Французское командование все сильнее проникалось уверенностью, что шпион – именно Дрейфус. Офицеры раздобыли образец почерка Дрейфуса, чтобы сравнить с бордеро. Почерк совпал! Ну, во всяком случае, оказался похож. Надо признать, были и отличия, но сходство, конечно, не могло объясняться простой случайностью. Однако следствию нужна была уверенность, поэтому бордеро и образец почерка отправили на исследование двум специалистам-графологам.
Первый графолог объявил, что почерк один и тот же! Офицеры торжествовали. Однако графолог номер два был не так уверен. В его заключении говорилось, что, возможно, образцы написаны разными людьми.

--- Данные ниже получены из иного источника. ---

-- ==== Sys2Proof/Tests/Slice0.lean ====
section
/-!
SUPPORT. Tests/Slice0.lean: small tests of the model on states built over `State.reset`, and the witnesses: each applies one
clause of a statement at a concrete state, so that the clause's hypotheses hold there together.
-/
namespace Sys2Proof

section

set_option Elab.async false

open Sys2Proof.Machine

/-! ## Small states -/

/-- A state with one page ON. -/
def tOn (p : PageKind) (i : Nat := 0) (s : State := State.reset) : State := s.setPageState p i pgOn

/-- A quenched state. -/
def tQ : State := State.reset.setReg STW.Q_STATE 1

/-- A state with a message received from this device's own routing. -/
def tMsg (m : Packet) (s : State := State.reset) : State := { s with inbox := [(24, m)] }

/-- Core 1 with a Sprue beyond its registers. -/
def tSpr (f : SprueSt → SprueSt) (s : State := State.reset) : State := s.modSpr 1 f

/-- Core 1 changed. -/
def tCore (f : CoreSt → CoreSt) (s : State := State.reset) : State := s.modCore 1 f

/-- Port 2 changed, its page ON and its state `st`. -/
def tPort (st : Nat) (f : PortLink → PortLink := id) : State := modLink ((tOn .avl 2).setFld AVL.STATE_PORT st 2) 2 f

/-- The outcome of a step as a state; the state itself where there is none. -/
def after (i : Instr) (s : State) : State :=
  match exec i s with
  | .next t => t
  | _ => s

theorem test_idle_from_reset : step State.reset = .next State.reset := rfl

/-! ## Witnesses: the queue, the shared containers, frames, power, quench -/

theorem wit_step : Obligations.StepRunsFrontCommand →
    ∃ t, step { State.reset with pending := [.phaseOverCurrent, .refclkLoss] } = exec .phaseOverCurrent t :=
  fun h => ⟨_, h _ _ _ rfl⟩

theorem wit_idle : Obligations.EmptyQueueIdles → step State.reset = .next State.reset := fun h => h _ rfl

theorem wit_reset_sound : State.reset.Sound := ⟨rfl, rfl, rfl, rfl, rfl, rfl, rfl, by decide⟩

theorem wit_step_keeps : Obligations.StepKeepsSound → (after .idcode State.reset).Sound :=
  fun h => h { State.reset with pending := [.idcode] } _ ⟨rfl, rfl, rfl, rfl, rfl, rfl, rfl, by decide⟩ rfl

theorem wit_step_fuses : Obligations.StepKeepsFuses → (after .idcode State.reset).fuses = State.reset.fuses :=
  fun h => (h { State.reset with pending := [.idcode] } _ rfl).1

theorem wit_register : Obligations.RegisterHoldsWhatIsStored →
    (State.reset.setReg STW.SVC_LAMP (2 ^ 32 + 5)).reg STW.SVC_LAMP = 5 :=
  fun h => (h _ STW.SVC_LAMP (2 ^ 32 + 5) 0 0 wit_reset_sound rfl).1

theorem wit_register_other : Obligations.RegisterHoldsWhatIsStored →
    (State.reset.setReg AVL.PEER 7 23).reg AVL.PEER 22 = State.reset.reg AVL.PEER 22 :=
  fun h => (h _ AVL.PEER 7 23 0 wit_reset_sound rfl).2.1 _ _ _ (by decide)

theorem wit_memory : Obligations.MemoryHoldsWhatIsWritten →
    readBytes (writeBytes [(3, 7), (9, 1)] 3 [0, 5]) 9 1 = readBytes [(3, 7), (9, 1)] 9 1 :=
  fun h => (h _ 3 [0, 5] (by decide)).2.1 9 (Or.inr (by decide))

theorem wit_memory_below : Obligations.MemoryHoldsWhatIsWritten →
    readBytes (writeBytes [(3, 7), (9, 1)] 4 [0, 5]) 3 1 = readBytes [(3, 7), (9, 1)] 3 1 :=
  fun h => (h _ 4 [0, 5] (by decide)).2.1 3 (Or.inl (by decide))

/-- A beacon from device 0 whose period and profile are this device's. -/
def tBeacon : Packet := { tc := 0, mkind := 0x11, dest := 0, body := leBytes 6 5 ++ leBytes 4 1200000 ++ [0] }

theorem wit_window : Obligations.FrameCommandsComplete → ∃ t, exec .periodChange State.reset = .next t :=
  fun h => ⟨_, (h.2.2.1 _ rfl).1⟩

theorem wit_beacon : Obligations.FrameCommandsComplete → ∃ t, exec (.beacon 0) (tMsg tBeacon) = .next t :=
  fun h => ⟨_, h.2.2.2.1 (tMsg tBeacon) _ _ _ 0 rfl rfl rfl rfl rfl (by decide)⟩

theorem wit_beacon_timeout : Obligations.FrameCommandsComplete →
    ∃ t, exec .beaconTimeout (State.reset.setReg PWR.FRAME_COUNT 4) = .next t :=
  fun h => ⟨_, h.2.2.2.2.1 _ rfl (by decide)⟩

theorem wit_stretch : Obligations.FrameCommandsComplete →
    ∃ t, exec .stretch (tMsg { tc := 0, mkind := 0x12, dest := 0, body := [1, 9, 0, 0, 0, 0, 0] }) = .next t :=
  fun h => ⟨_, (h.2.2.2.2.2 (tMsg { tc := 0, mkind := 0x12, dest := 0, body := [1, 9, 0, 0, 0, 0, 0] }) _ _ _ rfl rfl).1 (by decide)⟩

То, что мнения специалистов разошлись, несколько обескуражило следователей. Но потом они вспомнили, что второй графолог сотрудничает с государственным банком Франции. Но ведь мир финансов полон влиятельных евреев. А Дрейфус – еврей! Разве можно доверять эксперту с таким явным конфликтом интересов? Решено: тот, кого они ищут, – Дрейфус.
Дрейфус твердил о своей невиновности, но тщетно. Его арестовали, и 22 декабря 1894 года военный суд признал его виновным в государственной измене. Его приговорили к пожизненному одиночному заключению на острове с говорящим названием – острове Дьявола, бывшей колонии прокаженных у берегов Французской Гвианы, на той стороне Атлантики.
Приговор потряс Дрейфуса. Когда его приволокли обратно в тюрьму, он подумывал о самоубийстве, но в конце концов решил, что тем самым лишь окончательно убедит всех в своей виновности.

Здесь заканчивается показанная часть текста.